29–64 arguments are optimized to a constant, but with some redundant stack adjustments when the number of arguments is not divisible by four

main:
    subq    $16, %rsp
    movl    $435, %eax
    addq    $16, %rsp
    ret

Finally, 65 and more arguments are generated as a vectorized monstrosity in a separate function, called from main by pushing all the arguments to the stack, one at a time

main:
    subq    $16, %rsp
    movl    $60, %r9d
    movl    $61, %r8d
    pushq   $1
    pushq   $2
    movl    $62, %ecx
    pushq   $3
    ushq    $4
    ...

This is essentially as far from generating a constant as you can come. 😀

The rest of the blog post will look at how GCC is reasoning when trying to optimize this, by examining GCC's internal representation of the program at different points in the optimization pipeline. The IR works essentially as a restricted version of the C language, and you can get GCC to write the IR to a file after each pass by using the command-line option -fdump-tree-all.

1–5 arguments

The use of std::accumulate and iterators expand to five functions, and the compiler starts by inlining and simplifying this to

int main() ()
{
  common_type_t array[5];
  int __init;
  int * __first;
  int _3;

  <bb 2> [16.67%]:
  array[0] = 5;
  array[1] = 4;
  array[2] = 3;
  array[3] = 2;
  array[4] = 1;

  <bb 3> [100.00%]:
  # __first_2 = PHI <&array(2), __first_6(4)>
  # __init_4 = PHI <0 __init_5>
  if (&MEM[(void *)&array + 20B] == __first_2)
    goto <bb 5>; [16.67%]
  else
    goto <bb 4>; [83.33%]

  <bb 4> [83.33%]:
  _3 = *__first_2;
  __init_5 = _3 + __init_4;
  __first_6 = __first_2 + 4;
  goto <bb 3>; [100.00%]

  <bb 5> [16.67%]:
  array ={v} {CLOBBER};
  return __init_4;
}

The loop is immediately unrolled and simplified to

int main() ()
{
  common_type_t array[5];
  int __init;
  int * __first;
  int _15;
  int _20;
  int _25;
  int _30;
  int _35;

  <bb 2> [16.70%]:
  array[0] = 5;
  array[1] = 4;
  array[2] = 3;
  array[3] = 2;
  array[4] = 1;
  _15 = MEM[(int *)&array];
  __init_16 = _15;
  _20 = MEM[(int *)&array + 4B];
  __init_21 = _15 + _20;
  _25 = MEM[(int *)&array + 8B];
  __init_26 = __init_21 + _25;
  _30 = MEM[(int *)&array + 12B];
  __init_31 = __init_26 + _30;
  _35 = MEM[(int *)&array + 16B];
  __init_36 = __init_31 + _35;
  array ={v} {CLOBBER};
  return __init_36;
}

that is then optimized to a constant by the fre3 (“Full Redundancy Elimination”) pass

int main() ()
{
  <bb 2> [16.70%]:
  return 15;
}

6–12 arguments

The early optimizations that handled the previous case are there mostly to get rid of noise before the heavier optimizations (such as loop optimizations) kicks in, and the loop doing 6 iterations is considered too big to be unrolled by the early unroller.

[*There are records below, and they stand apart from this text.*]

-- ==== Sys2Proof/Syntax.lean ====
section
/-! DEFINITION. The commands of the module: one constructor per row of the opcode table. -/

namespace Sys2Proof
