-- ==== Sys2Proof/Machine/State.lean ====
section
/-! DEFINITION. The state of the module: plain data, one structure per block of the manual, the waiting
commands first. Every field's default is its value at reset. -/

namespace Sys2Proof.Machine

/-- A sparse table: keys strictly rising, and no entry equal to the table's default. -/
abbrev FMap (β : Type) := List (Nat × β)

/-! ### Common parts -/

/-- Interrupt and error words of one page's common header (R529). -/
structure Hdr where
  stat : Word := 0
  en : Word := 0
  trans : Word := 0
  perm : Word := 0
  deriving DecidableEq, Repr

/-- What the module last answered on the interface that a command came in on: a register read's value, a
refusal of the access (Unsupported Request), the status and result of a request, or bytes sent back. -/
structure Reply where
  unsupported : Bool := false
  status : Option Status := none
  value : DWord := 0
  bytes : List Byte := []
  deriving DecidableEq, Repr

/-! ### Cores (chapters 03 and 04) -/

/-- The states of a weight bank (R82). -/
inductive BankSt where
  | idle | active | draining
  deriving DecidableEq, Repr

/-- A weight bank: its state, VALID, pairing row, weight set as it was loaded (empty: all registers zero),
and its place in the order of loads (R82, R118). -/
structure Bank where
  st : BankSt := .idle
  valid : Bool := false
  pair : BitVec 4 := 0
  set : List Byte := []
  order : Nat := 0
  deriving DecidableEq, Repr

/-- PSTATE of CORE_SEQ_STAT (R107). -/
inductive PState where
  | idle | run | waitBarrier | waitTokens | waitArb | halted | commit | wipe
  deriving DecidableEq, Repr

/-- An instruction that has issued and not completed: its word index, its unit (0 weight load engine, 1 grid,
2 anchor file, 3 vector unit, 4 block move engine, 5 barrier unit), its word, whether its unit has carried it
out, the bank a WLD loads, and the pitch-memory bytes it writes (R100, R101). -/
structure Flight where
  pc : Nat
  unit : Fin 6
  word : DWord
  done : Bool := false
  bank : Option Bool := none
  wr : Option (Nat × Nat) := none
  deriving DecidableEq, Repr

/-- A region entry of a descriptor (R110). -/
structure Region where
  base : DWord
  len : Word
  kind : BitVec 2
  deriving DecidableEq, Repr

/-- A pitch descriptor (R108). -/
structure PitchDesc where
  id : DWord
  progBase : DWord
  progLen : BitVec 16
  fw : Bool
  budget : Word
  energy : Word
  regions : List Region
  deriving DecidableEq, Repr

/-- A submitted pitch: its descriptor, context, logical core, command (none for a firmware pitch of the camp
cores), the runs made and the energy debited over them (R143, R336). -/
structure PitchJob where
  desc : PitchDesc
  ctx : CtxId
  lcore : Byte
  src : Option CmdSrc
  runs : Nat := 0
  tokens : Nat := 0
  reissue : Bool := false
  deriving DecidableEq, Repr

/-- A staged MOV OUT: region, line offset, pitch-memory line, lines (R126). -/
structure OutMove where
  reg : BitVec 3
  roff : BitVec 26
  pml : BitVec 15
  lines : Nat
  deriving DecidableEq, Repr

/-- A staged SND (R128). -/
structure SndMove where
  node : BitVec 16
  vl : BitVec 2
  ch : BitVec 4
  pml : BitVec 15
  lines : Nat
  deriving DecidableEq, Repr

/-- The pitch in flight on a core. -/
structure Run where
  job : PitchJob
  fetched : Bool := false
  granted : Bool := false
  started : Bool := false
  ended : Bool := false
  /-- The ordinal of the next conversion instruction (R68). -/
  ord : BitVec 16 := 0
  inx : Bool := false
  sat : Bool := false
  nan : Bool := false
  residue : Bool := false
  /-- Energy the run has debited, D of R330, and the top-ups of R333. -/
  debited : Nat := 0
  extra : Nat := 0
  flights : List Flight := []
  /-- A local WAT holds issue for these units (R131). -/
  waitUnits : Option (BitVec 5) := none
  outs : List OutMove := []
  snds : List SndMove := []
  sigs : List (BitVec 6 × BitVec 16) := []
  /-- Lines taken so far from each channel (R128). -/
  taken : FMap Nat := []
  /-- The 1 KiB units of pitch memory written (R203). -/
  wrote : List Nat := []
  deriving DecidableEq, Repr

/-- CORE_MAP.STATE (R107). -/
inductive CoreSt where
  | reserve | active | fenced | wiping
  deriving DecidableEq, Repr

/-- One physical core. -/
structure Core where
  pm : List Host.Cell := []
  bankA : Bank := {}
  bankB : Bank := {}
  loads : Nat := 0
  anc : FMap Anchor := []
  vec : FMap (List Word) := []
  ibuf : List DWord := []
  nextBuf : List DWord := []
  pstate : PState := .idle
  lastStatus : Status := .ok
  pc : BitVec 16 := 0
  pitchId : DWord := 0
  idHi : Word := 0
  cycles : Word := 0
  wdog : BitVec 17 := 0
  run : Option Run := none
  next : Option PitchJob := none
  nextFetched : Bool := false
  ancStat : BitVec 4 := 0
  unchk : Word := 0
  nanres : Word := 0
  pmStall : Word := 0
  errCause : Byte := 0
  parAddr : BitVec 24 := 0
  parV : Bool := false
  deriving DecidableEq, Repr

/-- What the camp cores, the arbiter and the thermal block hold of a core beside its datapath: its map entry,
the sequencer holds, its token balance, its allowance and its error history. -/
structure CoreCtl where
  st : CoreSt := .reserve
  logical : Byte := 0xFF
  owner : Option CtxId := none
  /-- BLK_CTL.HALT, DBG_CTL.HALT, and the hold reached (R107, R491). -/
  halt : Bool := false
  dbgHalt : Bool := false
  halted : Bool := false
  busyInit : Bool := false
  wiping : Bool := false
  wiped : Bool := false
  switching : Bool := false
  /-- GRANT_LEFT, and the carry and installments of this epoch (R325, R331). -/
  bal : Nat := 0
  epochGrants : Nat := 0
  /-- The grants of the epoch before (R339). -/
  lastGrants : Nat := 0
  /-- The core awaits the first installment of a run. -/
  firstReq : Bool := false
  allow : BitVec 12 := 0
  guarded : Bool := false
  /-- Timestamps of the last events counted against the core (R224). -/
  events : List DWord := []
  diodeFault : Bool := false
  stepping : Bool := false
  deriving DecidableEq, Repr

/-! ### Ledge, mesh and HBM (chapter 05) -/

/-- A Ledge bank (LEDGE_BANK, R151, R225). -/
structure LBank where
  st : Fin 4 := 0
  ce : BitVec 16 := 0
  ceTs : List DWord := []
  failTs : List DWord := []
  ptr : BitVec 15 := 0
  deriving DecidableEq, Repr

structure LedgeBlk where
  mem : List Host.Cell := []
  poison : List Nat := []
  banks : FMap LBank := []
  /-- Spares in use, by slice × 2 + die. -/
  sparesUsed : List Nat := []
  sel : BitVec 12 := 0
  deriving DecidableEq, Repr

/-- One direction of a mesh link (MESH_LINK, R225). -/
structure Link where
  retired : Bool := false
  hopErr : BitVec 16 := 0
  hopTs : List DWord := []
  failTs : List DWord := []
  deriving DecidableEq, Repr

/-- A block on the mesh (R157). -/
structure MeshBlk where
  hdr : BitVec 128
  payload : List Byte
  deriving DecidableEq, Repr

structure MeshState where
  links : FMap Link := []
  refetch : Word := 0
  failed : Word := 0
  noRoute : Bool := false
  selStop : BitVec 9 := 0
  selDir : BitVec 3 := 0
  /-- The blocks that the last mesh command sent on, with the direction each left by. -/
  sent : List (Fin 5 × MeshBlk) := []
  deriving DecidableEq, Repr

/-- An HBM pseudo-channel (HBM_PC_STAT, R166–R170). -/
structure PChan where
  st : Fin 4 := 0
  failTs : List DWord := []
  ceTs : List DWord := []
  ptr : BitVec 23 := 0
  /-- Runs of HBM space blocks written whole since the pseudo-channel was poisoned in place (R170, R171). -/
  mended : List (Nat × Nat) := []
  deriving DecidableEq, Repr

structure HbmBlk where
  mem : List Host.Cell := []
  poison : List Nat := []
  pcs : FMap PChan := []
  /-- The pseudo-channels remapped, in the order of their retirement (R167, R168). -/
  retOrder : List Nat := []
  sel : FMap (BitVec 5) := []
  deriving DecidableEq, Repr

/-- A request in an arbiter's pending queue: its arrival number at the head and whether it is aged. -/
structure ArbReq where
  t : Nat
  aged : Bool := false
  deriving DecidableEq, Repr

The “real” loop optimizers determine that the loop is not iterating enough for vectorization to be profitable, so it is just unrolled. The “SLP vectorizer” that vectorizes straight line code is run right after the loop optimizations, and it sees that we are copying constants into consecutive addresses, so it combines four of them to a vector assignment

MEM[(int *)&array] = { 6, 5, 4, 3 };
array[4] = 2;
array[5] = 1;

This is now simplified by the dom3 pass that does SSA dominator optimizations (jump threading, redundancy elimination, and const/copy propagation), but it does not understand that a scalar initialized by a constant vector is a constant, so it only propagates the constants for array[4] and array[5] that were initialized as scalars, and the code passed to the backend looks like

int main() ()
{
  common_type_t array[6];
  int __init;
  int _15;
  int _22;
  int _27;
  int _32;

  <bb 2> [14.31%]:
  MEM[(int *)&array] = { 6, 5, 4, 3 };
  _15 = MEM[(int *)&array];
  _22 = MEM[(int *)&array + 4B];
  __init_23 = _15 + _22;
  _27 = MEM[(int *)&array + 8B];
  __init_28 = __init_23 + _27;
  _32 = MEM[(int *)&array + 12B];
  __init_33 = __init_28 + _32;
  __init_43 = __init_33 + 3;
  array ={v} {CLOBBER};
  return __init_43;
}

13–28 arguments

The loop is now iterated enough times that the compiler determines that vectorization is profitable. The idea behind the vectorization is to end up with something like

tmp = { array[0], array[1], array[2], array[3] }
    + { array[4], array[5], array[6], array[7] }
    + { array[8], array[9], array[10], array[11] };
sum = tmp[0] + tmp[1] + tmp[2] + tmp[3] + array[12];

and the vectorizer generates two loops — one that consumes four elements at a time as long as possible, and one that consumes the remaining elements one at a time. The rest of the loop optimizers know how many times the loops are iterating, so the loops can then be unrolled etc. as appropriate.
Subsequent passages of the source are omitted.